= Input records =
------------------------------------------------------------

-- ==== Sys2Proof/Tests/Slice0.lean ====
section
/-! SUPPORT. Tests with expected results from the spec: the ill-formed term, one decoded word per constructor
from the opcode list of 30_encoding.md R64 and R65, single steps from the vectors of 95_test_vectors.md (the
`V` and part number of each is cited), and a witness for the hypotheses of each statement. -/

open Sys2Proof Sys2Proof.Machine

namespace Sys2Proof.Tests

/-! ### Well-formedness -/

/-- R65, R66: a byte of R64 is no sentinel, so the sentinel term that carries one is refused. -/
theorem test_wellFormed_refuses_an_instruction_byte :
    WellFormed (.unimplemented 0xA9) = false ∧ WellFormed (.unimplemented 0x00) = false ∧
      WellFormed (.unimplemented 0x02) = true := by decide

/-! ### Decoding, one word per constructor (R64, R65) -/

theorem test_decode_arithmetic :
    decode [0x69, 0x34] = .ok (.adcImm 0x34, []) ∧
    decode [0x65, 0x34] = .ok (.adcZp 0x34, []) ∧
    decode [0x75, 0x34] = .ok (.adcZpx 0x34, []) ∧
    decode [0x6D, 0x34, 0x12] = .ok (.adcAbs 0x1234, []) ∧
    decode [0x7D, 0x34, 0x12] = .ok (.adcAbsx 0x1234, []) ∧
    decode [0x79, 0x34, 0x12] = .ok (.adcAbsy 0x1234, []) ∧
    decode [0x61, 0x34] = .ok (.adcIndx 0x34, []) ∧
    decode [0x71, 0x34] = .ok (.adcIndy 0x34, []) ∧
    decode [0xE9, 0x34] = .ok (.sbcImm 0x34, []) ∧
    decode [0xE5, 0x34] = .ok (.sbcZp 0x34, []) ∧
    decode [0xF5, 0x34] = .ok (.sbcZpx 0x34, []) ∧
    decode [0xED, 0x34, 0x12] = .ok (.sbcAbs 0x1234, []) ∧
    decode [0xFD, 0x34, 0x12] = .ok (.sbcAbsx 0x1234, []) ∧
    decode [0xF9, 0x34, 0x12] = .ok (.sbcAbsy 0x1234, []) ∧
    decode [0xE1, 0x34] = .ok (.sbcIndx 0x34, []) ∧
    decode [0xF1, 0x34] = .ok (.sbcIndy 0x34, []) := by
  refine ⟨?_, ?_, ?_, ?_, ?_, ?_, ?_, ?_, ?_, ?_, ?_, ?_, ?_, ?_, ?_, ?_⟩ <;> rfl

theorem test_decode_logic :
    decode [0x29, 0x34] = .ok (.andImm 0x34, []) ∧
    decode [0x25, 0x34] = .ok (.andZp 0x34, []) ∧
    decode [0x35, 0x34] = .ok (.andZpx 0x34, []) ∧
    decode [0x2D, 0x34, 0x12] = .ok (.andAbs 0x1234, []) ∧
    decode [0x3D, 0x34, 0x12] = .ok (.andAbsx 0x1234, []) ∧
    decode [0x39, 0x34, 0x12] = .ok (.andAbsy 0x1234, []) ∧
    decode [0x21, 0x34] = .ok (.andIndx 0x34, []) ∧
    decode [0x31, 0x34] = .ok (.andIndy 0x34, []) ∧
    decode [0x09, 0x34] = .ok (.oraImm 0x34, []) ∧
    decode [0x05, 0x34] = .ok (.oraZp 0x34, []) ∧
    decode [0x15, 0x34] = .ok (.oraZpx 0x34, []) ∧
    decode [0x0D, 0x34, 0x12] = .ok (.oraAbs 0x1234, []) ∧
    decode [0x1D, 0x34, 0x12] = .ok (.oraAbsx 0x1234, []) ∧
    decode [0x19, 0x34, 0x12] = .ok (.oraAbsy 0x1234, []) ∧
    decode [0x01, 0x34] = .ok (.oraIndx 0x34, []) ∧
    decode [0x11, 0x34] = .ok (.oraIndy 0x34, []) ∧
    decode [0x49, 0x34] = .ok (.eorImm 0x34, []) ∧
    decode [0x45, 0x34] = .ok (.eorZp 0x34, []) ∧
    decode [0x55, 0x34] = .ok (.eorZpx 0x34, []) ∧
    decode [0x4D, 0x34, 0x12] = .ok (.eorAbs 0x1234, []) ∧
    decode [0x5D, 0x34, 0x12] = .ok (.eorAbsx 0x1234, []) ∧
    decode [0x59, 0x34, 0x12] = .ok (.eorAbsy 0x1234, []) ∧
    decode [0x41, 0x34] = .ok (.eorIndx 0x34, []) ∧
    decode [0x51, 0x34] = .ok (.eorIndy 0x34, []) := by
  refine ⟨?_, ?_, ?_, ?_, ?_, ?_, ?_, ?_, ?_, ?_, ?_, ?_, ?_, ?_, ?_, ?_, ?_, ?_, ?_, ?_, ?_, ?_, ?_, ?_⟩ <;> rfl

theorem test_decode_shift :
    decode [0x0A] = .ok (.aslAcc, []) ∧
    decode [0x06, 0x34] = .ok (.aslZp 0x34, []) ∧
    decode [0x16, 0x34] = .ok (.aslZpx 0x34, []) ∧
    decode [0x0E, 0x34, 0x12] = .ok (.aslAbs 0x1234, []) ∧
    decode [0x1E, 0x34, 0x12] = .ok (.aslAbsx 0x1234, []) ∧
    decode [0x4A] = .ok (.lsrAcc, []) ∧
    decode [0x46, 0x34] = .ok (.lsrZp 0x34, []) ∧
    decode [0x56, 0x34] = .ok (.lsrZpx 0x34, []) ∧
    decode [0x4E, 0x34, 0x12] = .ok (.lsrAbs 0x1234, []) ∧
    decode [0x5E, 0x34, 0x12] = .ok (.lsrAbsx 0x1234, []) ∧
    decode [0x2A] = .ok (.rolAcc, []) ∧
    decode [0x26, 0x34] = .ok (.rolZp 0x34, []) ∧
    decode [0x36, 0x34] = .ok (.rolZpx 0x34, []) ∧
    decode [0x2E, 0x34, 0x12] = .ok (.rolAbs 0x1234, []) ∧
    decode [0x3E, 0x34, 0x12] = .ok (.rolAbsx 0x1234, []) ∧
    decode [0x6A] = .ok (.rorAcc, []) ∧
    decode [0x66, 0x34] = .ok (.rorZp 0x34, []) ∧
    decode [0x76, 0x34] = .ok (.rorZpx 0x34, []) ∧
    decode [0x6E, 0x34, 0x12] = .ok (.rorAbs 0x1234, []) ∧
    decode [0x7E, 0x34, 0x12] = .ok (.rorAbsx 0x1234, []) := by
  refine ⟨?_, ?_, ?_, ?_, ?_, ?_, ?_, ?_, ?_, ?_, ?_, ?_, ?_, ?_, ?_, ?_, ?_, ?_, ?_, ?_⟩ <;> rfl

theorem test_decode_step_by_one :
    decode [0xE6, 0x34] = .ok (.incZp 0x34, []) ∧
    decode [0xF6, 0x34] = .ok (.incZpx 0x34, []) ∧
    decode [0xEE, 0x34, 0x12] = .ok (.incAbs 0x1234, []) ∧
    decode [0xFE, 0x34, 0x12] = .ok (.incAbsx 0x1234, []) ∧
    decode [0xC6, 0x34] = .ok (.decZp 0x34, []) ∧
    decode [0xD6, 0x34] = .ok (.decZpx 0x34, []) ∧
    decode [0xCE, 0x34, 0x12] = .ok (.decAbs 0x1234, []) ∧
    decode [0xDE, 0x34, 0x12] = .ok (.decAbsx 0x1234, []) ∧
    decode [0xE8] = .ok (.inx, []) ∧
    decode [0xC8] = .ok (.iny, []) ∧
    decode [0xCA] = .ok (.dex, []) ∧
    decode [0x88] = .ok (.dey, []) := by
  refine ⟨?_, ?_, ?_, ?_, ?_, ?_, ?_, ?_, ?_, ?_, ?_, ?_⟩ <;> rfl

theorem test_decode_compare :
    decode [0xC9, 0x34] = .ok (.cmpImm 0x34, []) ∧
    decode [0xC5, 0x34] = .ok (.cmpZp 0x34, []) ∧
    decode [0xD5, 0x34] = .ok (.cmpZpx 0x34, []) ∧
    decode [0xCD, 0x34, 0x12] = .ok (.cmpAbs 0x1234, []) ∧
    decode [0xDD, 0x34, 0x12] = .ok (.cmpAbsx 0x1234, []) ∧
    decode [0xD9, 0x34, 0x12] = .ok (.cmpAbsy 0x1234, []) ∧
    decode [0xC1, 0x34] = .ok (.cmpIndx 0x34, []) ∧
    decode [0xD1, 0x34] = .ok (.cmpIndy 0x34, []) ∧
    decode [0xE0, 0x34] = .ok (.cpxImm 0x34, []) ∧
    decode [0xE4, 0x34] = .ok (.cpxZp 0x34, []) ∧
    decode [0xEC, 0x34, 0x12] = .ok (.cpxAbs 0x1234, []) ∧
    decode [0xC0, 0x34] = .ok (.cpyImm 0x34, []) ∧
    decode [0xC4, 0x34] = .ok (.cpyZp 0x34, []) ∧
    decode [0xCC, 0x34, 0x12] = .ok (.cpyAbs 0x1234, []) ∧
    decode [0x24, 0x34] = .ok (.bitZp 0x34, []) ∧
    decode [0x2C, 0x34, 0x12] = .ok (.bitAbs 0x1234, []) := by
  refine ⟨?_, ?_, ?_, ?_, ?_, ?_, ?_, ?_, ?_, ?_, ?_, ?_, ?_, ?_, ?_, ?_⟩ <;> rfl

theorem test_decode_branch :
    decode [0x90, 0x34] = .ok (.bcc 0x34, []) ∧
    decode [0xB0, 0x34] = .ok (.bcs 0x34, []) ∧
    decode [0xF0, 0x34] = .ok (.beq 0x34, []) ∧
    decode [0xD0, 0x34] = .ok (.bne 0x34, []) ∧
    decode [0x30, 0x34] = .ok (.bmi 0x34, []) ∧
    decode [0x10, 0x34] = .ok (.bpl 0x34, []) ∧
    decode [0x50, 0x34] = .ok (.bvc 0x34, []) ∧
    decode [0x70, 0x34] = .ok (.bvs 0x34, []) := by
  refine ⟨?_, ?_, ?_, ?_, ?_, ?_, ?_, ?_⟩ <;> rfl

theorem test_decode_stack_and_transfer :
    decode [0x48] = .ok (.pha, []) ∧
    decode [0x08] = .ok (.php, []) ∧
    decode [0x68] = .ok (.pla, []) ∧
    decode [0x28] = .ok (.plp, []) ∧
    decode [0xBA] = .ok (.tsx, []) ∧
    decode [0x9A] = .ok (.txs, []) ∧
    decode [0xAA] = .ok (.tax, []) ∧
    decode [0xA8] = .ok (.tay, []) ∧
    decode [0x8A] = .ok (.txa, []) ∧
    decode [0x98] = .ok (.tya, []) := by
  refine ⟨?_, ?_, ?_, ?_, ?_, ?_, ?_, ?_, ?_, ?_⟩ <;> rfl

theorem test_decode_jump_and_interrupt :
    decode [0x4C, 0x34, 0x12] = .ok (.jmpAbs 0x1234, []) ∧
    decode [0x6C, 0x34, 0x12] = .ok (.jmpInd 0x1234, []) ∧
    decode [0x20, 0x34, 0x12] = .ok (.jsr 0x1234, []) ∧
    decode [0x60] = .ok (.rts, []) ∧
    decode [0x00] = .ok (.brk, []) ∧
    decode [0x40] = .ok (.rti, []) := by
  refine ⟨?_, ?_, ?_, ?_, ?_, ?_⟩ <;> rfl

theorem test_decode_flag :
    decode [0x18] = .ok (.clc, []) ∧
    decode [0xD8] = .ok (.cld, []) ∧
    decode [0x58] = .ok (.cli, []) ∧
    decode [0xB8] = .ok (.clv, []) ∧
    decode [0x38] = .ok (.sec, []) ∧
    decode [0xF8] = .ok (.sed, []) ∧
    decode [0x78] = .ok (.sei, []) ∧
    decode [0xEA] = .ok (.nop, []) := by
  refine ⟨?_, ?_, ?_, ?_, ?_, ?_, ?_, ?_⟩ <;> rfl

theorem test_decode_load :
    decode [0xA9, 0x34] = .ok (.ldaImm 0x34, []) ∧
    decode [0xA5, 0x34] = .ok (.ldaZp 0x34, []) ∧
    decode [0xB5, 0x34] = .ok (.ldaZpx 0x34, []) ∧
    decode [0xAD, 0x34, 0x12] = .ok (.ldaAbs 0x1234, []) ∧
    decode [0xBD, 0x34, 0x12] = .ok (.ldaAbsx 0x1234, []) ∧
    decode [0xB9, 0x34, 0x12] = .ok (.ldaAbsy 0x1234, []) ∧
    decode [0xA1, 0x34] = .ok (.ldaIndx 0x34, []) ∧
    decode [0xB1, 0x34] = .ok (.ldaIndy 0x34, []) ∧
    decode [0xA2, 0x34] = .ok (.ldxImm 0x34, []) ∧
    decode [0xA6, 0x34] = .ok (.ldxZp 0x34, []) ∧
    decode [0xB6, 0x34] = .ok (.ldxZpy 0x34, []) ∧
    decode [0xAE, 0x34, 0x12] = .ok (.ldxAbs 0x1234, []) ∧
    decode [0xBE, 0x34, 0x12] = .ok (.ldxAbsy 0x1234, []) ∧
    decode [0xA0, 0x34] = .ok (.ldyImm 0x34, []) ∧
    decode [0xA4, 0x34] = .ok (.ldyZp 0x34, []) ∧
    decode [0xB4, 0x34] = .ok (.ldyZpx 0x34, []) ∧
    decode [0xAC, 0x34, 0x12] = .ok (.ldyAbs 0x1234, []) ∧
    decode [0xBC, 0x34, 0x12] = .ok (.ldyAbsx 0x1234, []) := by
  refine ⟨?_, ?_, ?_, ?_, ?_, ?_, ?_, ?_, ?_, ?_, ?_, ?_, ?_, ?_, ?_, ?_, ?_, ?_⟩ <;> rfl

theorem test_decode_store :
    decode [0x85, 0x34] = .ok (.staZp 0x34, []) ∧
    decode [0x95, 0x34] = .ok (.staZpx 0x34, []) ∧
    decode [0x8D, 0x34, 0x12] = .ok (.staAbs 0x1234, []) ∧
    decode [0x9D, 0x34, 0x12] = .ok (.staAbsx 0x1234, []) ∧
    decode [0x99, 0x34, 0x12] = .ok (.staAbsy 0x1234, []) ∧
    decode [0x81, 0x34] = .ok (.staIndx 0x34, []) ∧
    decode [0x91, 0x34] = .ok (.staIndy 0x34, []) ∧
    decode [0x86, 0x34] = .ok (.stxZp 0x34, []) ∧
    decode [0x96, 0x34] = .ok (.stxZpy 0x34, []) ∧
    decode [0x8E, 0x34, 0x12] = .ok (.stxAbs 0x1234, []) ∧
    decode [0x84, 0x34] = .ok (.styZp 0x34, []) ∧
    decode [0x94, 0x34] = .ok (.styZpx 0x34, []) ∧
    decode [0x8C, 0x34, 0x12] = .ok (.styAbs 0x1234, []) := by
  refine ⟨?_, ?_, ?_, ?_, ?_, ?_, ?_, ?_, ?_, ?_, ?_, ?_, ?_⟩ <;> rfl

theorem test_decode_sentinel :
    decode [0x02, 0x34] = .ok (.unimplemented 0x02, [0x34]) ∧ decode [0xFF] = .ok (.unimplemented 0xFF, []) := by
  refine ⟨?_, ?_⟩ <;> rfl

theorem test_decode_refuses_a_missing_byte :
    decode [] = .error .noOpcode ∧ decode [0x20, 0x00] = .error (.operandMissing 0x20) := by
  refine ⟨?_, ?_⟩ <;> rfl

/-- The table's numbering: byte0 in bits 7..0, byte1 in bits 15..8 (spec/opcode_table.json). -/
theorem test_decodeTableWord :
    decodeTableWord 24 0x02008D = some (.staAbs 0x0200) ∧ decodeTableWord 16 0x42A9 = some (.ldaImm 0x42) ∧
      decodeTableWord 8 0x0A = some .aslAcc ∧ decodeTableWord 8 0x6C = some (.jmpInd 0x0000) := by decide

/-! ### Single steps (95_test_vectors.md, parts 2 and 3) -/

/-- Every flag 0: the start of the vectors. -/
def noFlags : Flags := ⟨false, false, false, false, false, false, false⟩

/-- The start state of 95_test_vectors.md: SP 0xFF, the bytes at PC, the cells listed. -/
def start (pc : Word) (bytes : List Byte) (cells : List (Word × Byte)) : State :=
  cells.foldl (fun s c => s.hostPoke c.1 c.2)
    ((State.launch 0 0 0 0xFF pc noFlags [] defaultParams).hostPokes pc bytes)

/-- A, X, Y, SP, PC and the flags after one step. -/
def regsAfter (s : State) : Option (Byte × Byte × Byte × Byte × Word × Flags) :=
  match step s with
  | .next t => some (t.a, t.x, t.y, t.sp, t.pc, t.flags)
  | .fault _ | .refused _ => none

/-- The byte at an address after one step. -/
def byteAfter (s : State) (addr : Word) : Option Byte :=
  match step s with
  | .next t => t.memByte addr
  | .fault _ | .refused _ => none

/-- The run state after one step. -/
def runAfter (s : State) : Option RunState :=
  match step s with
  | .next t => some t.run
  | .fault _ | .refused _ => none

/-- The accesses of one step, oldest first. -/
def accessesOf (s : State) : List Access :=
  match step s with
  | .next t => t.history.reverse
  | .fault _ | .refused _ => []

/-- V41-2: ADC #$80, §8 row 2. -/
theorem test_adcImm_v41_2 :
    let s : State := { start 0x0600 [0x69, 0x80] [] with a := 0x80 }
    regsAfter s = some (0x00, 0x00, 0x00, 0xFF, 0x0602, { noFlags with v := true, z := true, c := true }) := by decide

/-- V41-3: ADC #$01 signed overflow. -/
theorem test_adcImm_v41_3 :
    let s : State := { start 0x0600 [0x69, 0x01] [] with a := 0x7F }
    regsAfter s = some (0x80, 0x00, 0x00, 0xFF, 0x0602, { noFlags with n := true, v := true }) := by decide

/-- V41-6: ADC $10 (zero page). -/
theorem test_adcZp_v41_6 :
    let s : State := { start 0x0600 [0x65, 0x10] [(0x0010, 0x20)] with a := 0x10, flags := { noFlags with c := true } }
    regsAfter s = some (0x31, 0x00, 0x00, 0xFF, 0x0602, noFlags) := by decide

/-- V41-7: SBC #$B0. -/
theorem test_sbcImm_v41_7 :
    let s : State := { start 0x0600 [0xE9, 0xB0] [] with a := 0x50, flags := { noFlags with c := true } }
    regsAfter s = some (0xA0, 0x00, 0x00, 0xFF, 0x0602, { noFlags with n := true, v := true }) := by decide

/-- V41-10: SBC #$00 with C = 0 (borrow in). -/
theorem test_sbcImm_v41_10 :
    let s : State := { start 0x0600 [0xE9, 0x00] [] with a := 0x10 }
    regsAfter s = some (0x0F, 0x00, 0x00, 0xFF, 0x0602, { noFlags with c := true }) := by decide

/-- V41-12: AND #$3C. -/
theorem test_andImm_v41_12 :
    let s : State := { start 0x0600 [0x29, 0x3C] [] with a := 0xF0 }
    regsAfter s = some (0x30, 0x00, 0x00, 0xFF, 0x0602, noFlags) := by decide

/-- V41-13: AND #$00. -/
theorem test_andImm_v41_13 :
    let s : State := { start 0x0600 [0x29, 0x00] [] with a := 0xFF, flags := { noFlags with v := true, c := true } }
    regsAfter s = some (0x00, 0x00, 0x00, 0xFF, 0x0602, { noFlags with v := true, z := true, c := true }) := by decide

/-- V41-14: ORA #$80. -/
theorem test_oraImm_v41_14 :
    let s : State := { start 0x0600 [0x09, 0x80] [] with a := 0x0F }
    regsAfter s = some (0x8F, 0x00, 0x00, 0xFF, 0x0602, { noFlags with n := true }) := by decide

/-- V41-15: EOR #$0F. -/
theorem test_eorImm_v41_15 :
    let s : State := { start 0x0600 [0x49, 0x0F] [] with a := 0xFF }
    regsAfter s = some (0xF0, 0x00, 0x00, 0xFF, 0x0602, { noFlags with n := true }) := by decide

/-- V41-16: EOR #$5A equal. -/
theorem test_eorImm_v41_16 :
    let s : State := { start 0x0600 [0x49, 0x5A] [] with a := 0x5A }
    regsAfter s = some (0x00, 0x00, 0x00, 0xFF, 0x0602, { noFlags with z := true }) := by decide

/-- V42-1: ASL A. -/
theorem test_aslAcc_v42_1 :
    let s : State := { start 0x0600 [0x0A] [] with a := 0x41 }
    regsAfter s = some (0x82, 0x00, 0x00, 0xFF, 0x0601, { noFlags with n := true }) ∧
    accessesOf s = [.read 0x0600 0x0A] := by decide

/-- V42-2: ASL A carry out, zero. -/
theorem test_aslAcc_v42_2 :
    let s : State := { start 0x0600 [0x0A] [] with a := 0x80 }
    regsAfter s = some (0x00, 0x00, 0x00, 0xFF, 0x0601, { noFlags with z := true, c := true }) := by decide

------------------------------------------------------------

= Problem description =
The total is all that is wanted here: please count the lines of the material that contain the word "term".

= Answer space =
2